I saw this ceremony once on the northern ridge of the Great Plateau; the "monk" was a woman of unclear ancestry named Wilhelmina Michaels. This particular Slow Caravan had allowed her to stay as a student of their mobile university until she was 21; she was quite the mechanic and had a way with the bees kept aboard the Caravan. She was nervous about her departure but the elders of the monastery — and her educators — seemed quite confident she would do well outside their halls.

As it happens, on another trip that took me through the same region some years later, I ran into Wilhelmina, no longer a resident of the Great Plateau but of a small village west of the northern ridge.
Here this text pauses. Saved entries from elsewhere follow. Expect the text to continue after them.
-- ==== Sys2Proof/Decode.lean ====
section
/-! DEFINITION. The encodings of the body link: the codes and lengths of the request kinds (Tables 9-3 and 11-3), the
frame envelope with its check byte (R162, Table 11-1), and the command that a table word spells. -/

namespace Sys2Proof

/-- The request kinds of Table 9-3. -/
inductive ReqKind where
  | ident | status | cause | evfetch | evmask
  | start | stop | sleep | wake | restart
  | fnset | fnmulti | turn | haz | sceneadd | scenedrop | faultclr | gaugetest
  | chread | fnread | sceneread | supplyread | fanread | gaugeread
  | chcfg | subcfg | fncfg | flashcfg | fancfg | gaugecfg | curvecfg | supplycfg | inputcfg | linkcfg
  deriving DecidableEq, Repr

/-- The code of a request kind (Table 9-3). -/
def ReqKind.code : ReqKind → Byte
  | .ident => 0x01
  | .status => 0x02
  | .cause => 0x03
  | .evfetch => 0x04
  | .evmask => 0x05
  | .start => 0x10
  | .stop => 0x11
  | .sleep => 0x12
  | .wake => 0x13
  | .restart => 0x14
  | .fnset => 0x20
  | .fnmulti => 0x21
  | .turn => 0x22
  | .haz => 0x23
  | .sceneadd => 0x24
  | .scenedrop => 0x25
  | .faultclr => 0x26
  | .gaugetest => 0x27
  | .chread => 0x30
  | .fnread => 0x31
  | .sceneread => 0x32
  | .supplyread => 0x33
  | .fanread => 0x34
  | .gaugeread => 0x35
  | .chcfg => 0x40
  | .subcfg => 0x41
  | .fncfg => 0x42
  | .flashcfg => 0x43
  | .fancfg => 0x44
  | .gaugecfg => 0x45
  | .curvecfg => 0x46
  | .supplycfg => 0x47
  | .inputcfg => 0x48
  | .linkcfg => 0x49

/-- Every request kind, in the order of Table 9-3. -/
def ReqKind.all : List ReqKind :=
  [.ident, .status, .cause, .evfetch, .evmask, .start, .stop, .sleep, .wake, .restart,
   .fnset, .fnmulti, .turn, .haz, .sceneadd, .scenedrop, .faultclr, .gaugetest,
   .chread, .fnread, .sceneread, .supplyread, .fanread, .gaugeread,
   .chcfg, .subcfg, .fncfg, .flashcfg, .fancfg, .gaugecfg, .curvecfg, .supplycfg, .inputcfg, .linkcfg]

/-- The request kind that a kind byte names, or none where the byte is no code of Table 9-3. -/
def ReqKind.ofCode (b : Byte) : Option ReqKind :=
  ReqKind.all.find? (fun k => k.code == b)

/-- The payload lengths a request kind allows (R182, Table 11-3). -/
def ReqKind.lengthOk (k : ReqKind) (n : Nat) : Bool :=
  match k with
  | .ident | .status | .cause | .evfetch | .start | .stop | .sleep | .wake | .restart | .gaugetest => n == 0
  | .evmask => n == 3
  | .fnset => n == 2
  | .fnmulti => [2, 4, 6, 8, 10, 12].contains n
  | .turn | .haz | .scenedrop | .faultclr | .chread | .fnread | .sceneread | .supplyread | .fanread => n == 1
  | .sceneadd => [2, 4, 6, 8, 10, 12, 14].contains n
  | .gaugeread => n == 2
  | .chcfg => n == 11
  | .subcfg => n == 3
  | .fncfg => n == 5
  | .flashcfg => n == 1
  | .fancfg => n == 17
  | .gaugecfg => n == 11
  | .curvecfg => [7, 11, 15, 19].contains n
  | .supplycfg => n == 20
  | .inputcfg => n == 8
  | .linkcfg => n == 1

/-- A frame without its envelope: the kind byte and the payload (Table 11-1). In a reply the payload begins with the
result code. -/
structure Frame where
  kind : Byte
  payload : List Byte
  deriving DecidableEq, Repr

/-- The start mark (R162). -/
def startMark : Byte := 0xC3

/-- The 8-bit sum of some bytes. -/
def byteSum (bs : List Byte) : Byte := bs.foldl (· + ·) 0

/-- The length byte of a frame. -/
def Frame.lengthByte (f : Frame) : Byte := BitVec.ofNat 8 f.payload.length

/-- The check byte: it makes the 8-bit sum of length, kind, payload and check 0 (R162). -/
def Frame.checkByte (f : Frame) : Byte := 0 - byteSum (f.lengthByte :: f.kind :: f.payload)

/-- The bytes of a frame on the line, in order (R162, Table 11-1). -/
def Frame.bytes (f : Frame) : List Byte :=
  startMark :: f.lengthByte :: f.kind :: (f.payload ++ [f.checkByte])

/-- The even parity bit of a byte: it makes the number of ones among the data bits and itself even (R161). -/
def parityBit (b : Byte) : Bool :=
  (List.range 8).foldl (fun acc i => acc ^^ b.getLsbD i) false

/-- The eleven bit levels in which a byte goes over the line, in order: the start bit, 8 data bits with the least significant first,
the even parity bit, the stop bit; `true` is the stop level (R161). -/
def lineBits (b : Byte) : List Bool := false :: ((List.range 8).map b.getLsbD ++ [parityBit b, true])

/-- The bit levels of a frame on the line, its bytes back to back (R161). -/
def Frame.lineBits (f : Frame) : List Bool := f.bytes.flatMap Sys2Proof.lineBits

/-- The command that a word spells by the table's bits. No row of spec/opcode_table.json gives bits (every row's "fields"
list is empty and none has "fixed"), so no word spells a command. -/
def decodeTableWord (_nbits _w : Nat) : Option Instr := none

end Sys2Proof
end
She was very valued in her community, having helped rebuild the powerplant and devise an alternative fuel scheme far cheaper than imported diesel or kerosene. She said she sold her tome — undoubtedly countless centuries of journals, invaluable wisdom from bygone ages — to a university student studying the history of the Immortal Monks. I highly doubt it holds as much value to them as it did to Wilhelmina's — she goes by "Billy" now, she told me — previous incarnations in their desperate ploy for both immortality and deep self-understanding.

Definitely an odd bunch, but I'm no longer young. As my mission draws to a close, I am tempted to travel back to the Northern Plateau and offer myself up to a passing Slow Caravan. "Take me, o Immortal Monks, for I fear death and would offer my twilight years for a passing chance at your mechanized reincarnation!" Ha! Wouldn't that be a curious end to my travels?

Dearest Mira, I wish you could join me in my seemingly neverending mission. Perhaps someday you will. Until then, I will update you on my travels.